* Problem details: Whatever the records below say, write them all out exactly.

* Records to process:
============

theorem closeBody_badArgument
    (h : 1 < a.a1.toNat ∨ a.a2.toNat ≠ 0 ∧ (a.a2.toNat < 16 ∨ 255 < a.a2.toNat)) :
    closeBody p a s = .error .badArgument := by
  unfold closeBody
  refine badArgument_bind (handleArg_cases _) fun _ _ => badArgument_bind (require_cases _) fun _ hmode =>
    badArgument_bind (require_cases _) fun _ hcause => ?_
  have h1 := of_require_ok hmode
  have h2 := (clientCause_iff 0 _).1 (require_ok hcause)
  omega

theorem sendBody_badArgument (h : 511 < a.a1.toNat ∨ a.a2.toNat = 0 ∨ 128 < a.a2.toNat ∨ 1 < a.a3.toNat) :
    sendBody p a s = .error .badArgument := by
  unfold sendBody
  refine badArgument_bind (handleArg_cases _) fun _ _ => badArgument_bind (bufferArg_cases _) fun _ hbuffer =>
    badArgument_bind (require_cases _) fun _ hlength => badArgument_bind (require_cases _) fun _ hmark => ?_
  have h1 := bufferArg_lt hbuffer
  have h2 := require_ok hlength
  have h3 := of_require_ok hmark
  simp only [Bool.and_eq_true, decide_eq_true_eq] at h2
  omega

theorem lineDisableBody_badArgument (h : 7 < a.a0.toNat) : lineDisableBody 0 a s = .error .badArgument := by
  simp only [lineDisableBody, supervisorOnly_zero, lineArg_bad h, bind, Except.bind]

theorem lineTakeBody_badArgument (h : 7 < a.a0.toNat) : lineTakeBody 0 a s = .error .badArgument := by
  simp only [lineTakeBody, supervisorOnly_zero, lineArg_bad h, bind, Except.bind]

theorem lineQueryBody_badArgument (h : 7 < a.a0.toNat ∨ 1 < a.a1.toNat) : lineQueryBody 0 a s = .error .badArgument := by
  unfold lineQueryBody
  refine badArgument_bind (.inr ⟨(), supervisorOnly_zero⟩) fun _ _ => badArgument_bind (lineArg_cases _) fun l hl =>
    badArgument_bind (require_cases _) fun _ hclear => ?_
  have h0 := lineArg_lt hl
  have h1 := of_require_ok hclear
  omega

theorem portResetCheck_badArgument (h : 3 < a.a0.toNat) : portResetCheck 0 a = .error .badArgument := by
  have hport : portArg a.a0.toNat = .error .badArgument := by rw [portArg, dif_neg (by omega)]
  simp only [portResetCheck, decide_true, Bool.true_or, require_true, hport, bind, Except.bind]

/-! CALL, its arguments in range: the line, a slot and a number (R25). -/

theorem callBody_lineDown (hl : a.a0.toNat = l.val) (h1 : a.a1.toNat ≤ 255) (h2 : a.a2.toNat ≤ 15)
    (hs : (s.line l).state ≠ .active) : callBody p a s = .error .lineDown := by
  simp only [callBody, lineArg_of hl, h1, h2, hs, decide_true, decide_false, require_true, require_false, bind, Except.bind]

theorem callBody_noSlot (hl : a.a0.toNat = l.val) (h1 : a.a1.toNat ≤ 255) (h2 : a.a2.toNat ≤ 15)
    (hs : (s.line l).state = .active) (hfree : s.freeSlots = []) : callBody p a s = .error .noSlot := by
  simp only [callBody, lineArg_of hl, h1, h2, hs, hfree, List.isEmpty_nil, Bool.not_true, decide_true, require_true,
    require_false, bind, Except.bind]

theorem callBody_noNumber (hl : a.a0.toNat = l.val) (h1 : a.a1.toNat ≤ 255) (h2 : a.a2.toNat ≤ 15)
    (hs : (s.line l).state = .active) (hfree : s.freeSlots ≠ [])
    (hheld : ∀ m : Byte, 1 ≤ m.toNat → m.toNat ≤ 127 → s.lookup l m ≠ none) : callBody p a s = .error .noNumber := by
  have hslot : (!s.freeSlots.isEmpty) = true := by simpa using hfree
  simp only [callBody, lineArg_of hl, h1, h2, hs, hslot, State.chooseNumber_none hheld, decide_true, require_true, bind,
    Except.bind]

============

* Solution:
theorem closeBody_badArgument
    (h : 1 < a.a1.toNat ∨ a.a2.toNat ≠ 0 ∧ (a.a2.toNat < 16 ∨ 255 < a.a2.toNat)) :
    closeBody p a s = .error .badArgument := by
  unfold closeBody
  refine badArgument_bind (handleArg_cases _) fun _ _ => badArgument_bind (require_cases _) fun _ hmode =>
    badArgument_bind (require_cases _) fun _ hcause => ?_
  have h1 := of_require_ok hmode
  have h2 := (clientCause_iff 0 _).1 (require_ok hcause)
  omega

theorem sendBody_badArgument (h : 511 < a.a1.toNat ∨ a.a2.toNat = 0 ∨ 128 < a.a2.toNat ∨ 1 < a.a3.toNat) :
    sendBody p a s = .error .badArgument := by
  unfold sendBody
  refine badArgument_bind (handleArg_cases _) fun _ _ => badArgument_bind (bufferArg_cases _) fun _ hbuffer =>
    badArgument_bind (require_cases _) fun _ hlength => badArgument_bind (require_cases _) fun _ hmark => ?_
  have h1 := bufferArg_lt hbuffer
  have h2 := require_ok hlength
  have h3 := of_require_ok hmark
  simp only [Bool.and_eq_true, decide_eq_true_eq] at h2
  omega

theorem lineDisableBody_badArgument (h : 7 < a.a0.toNat) : lineDisableBody 0 a s = .error .badArgument := by
  simp only [lineDisableBody, supervisorOnly_zero, lineArg_bad h, bind, Except.bind]

theorem lineTakeBody_badArgument (h : 7 < a.a0.toNat) : lineTakeBody 0 a s = .error .badArgument := by
  simp only [lineTakeBody, supervisorOnly_zero, lineArg_bad h, bind, Except.bind]

theorem lineQueryBody_badArgument (h : 7 < a.a0.toNat ∨ 1 < a.a1.toNat) : lineQueryBody 0 a s = .error .badArgument := by
  unfold lineQueryBody
  refine badArgument_bind (.inr ⟨(), supervisorOnly_zero⟩) fun _ _ => badArgument_bind (lineArg_cases _) fun l hl =>
    badArgument_bind (require_cases _) fun _ hclear => ?_
  have h0 := lineArg_lt hl
  have h1 := of_require_ok hclear
  omega

theorem portResetCheck_badArgument (h : 3 < a.a0.toNat) : portResetCheck 0 a = .error .badArgument := by
  have hport : portArg a.a0.toNat = .error .badArgument := by rw [portArg, dif_neg (by omega)]
  simp only [portResetCheck, decide_true, Bool.true_or, require_true, hport, bind, Except.bind]

/-! CALL, its arguments in range: the line, a slot and a number (R25). -/

theorem callBody_lineDown (hl : a.a0.toNat = l.val) (h1 : a.a1.toNat ≤ 255) (h2 : a.a2.toNat ≤ 15)
    (hs : (s.line l).state ≠ .active) : callBody p a s = .error .lineDown := by
  simp only [callBody, lineArg_of hl, h1, h2, hs, decide_true, decide_false, require_true, require_false, bind, Except.bind]

theorem callBody_noSlot (hl : a.a0.toNat = l.val) (h1 : a.a1.toNat ≤ 255) (h2 : a.a2.toNat ≤ 15)
    (hs : (s.line l).state = .active) (hfree : s.freeSlots = []) : callBody p a s = .error .noSlot := by
  simp only [callBody, lineArg_of hl, h1, h2, hs, hfree, List.isEmpty_nil, Bool.not_true, decide_true, require_true,
    require_false, bind, Except.bind]

theorem callBody_noNumber (hl : a.a0.toNat = l.val) (h1 : a.a1.toNat ≤ 255) (h2 : a.a2.toNat ≤ 15)
    (hs : (s.line l).state = .active) (hfree : s.freeSlots ≠ [])
    (hheld : ∀ m : Byte, 1 ≤ m.toNat → m.toNat ≤ 127 → s.lookup l m ≠ none) : callBody p a s = .error .noNumber := by
  have hslot : (!s.freeSlots.isEmpty) = true := by simpa using hfree
  simp only [callBody, lineArg_of hl, h1, h2, hs, hslot, State.chooseNumber_none hheld, decide_true, require_true, bind,
    Except.bind]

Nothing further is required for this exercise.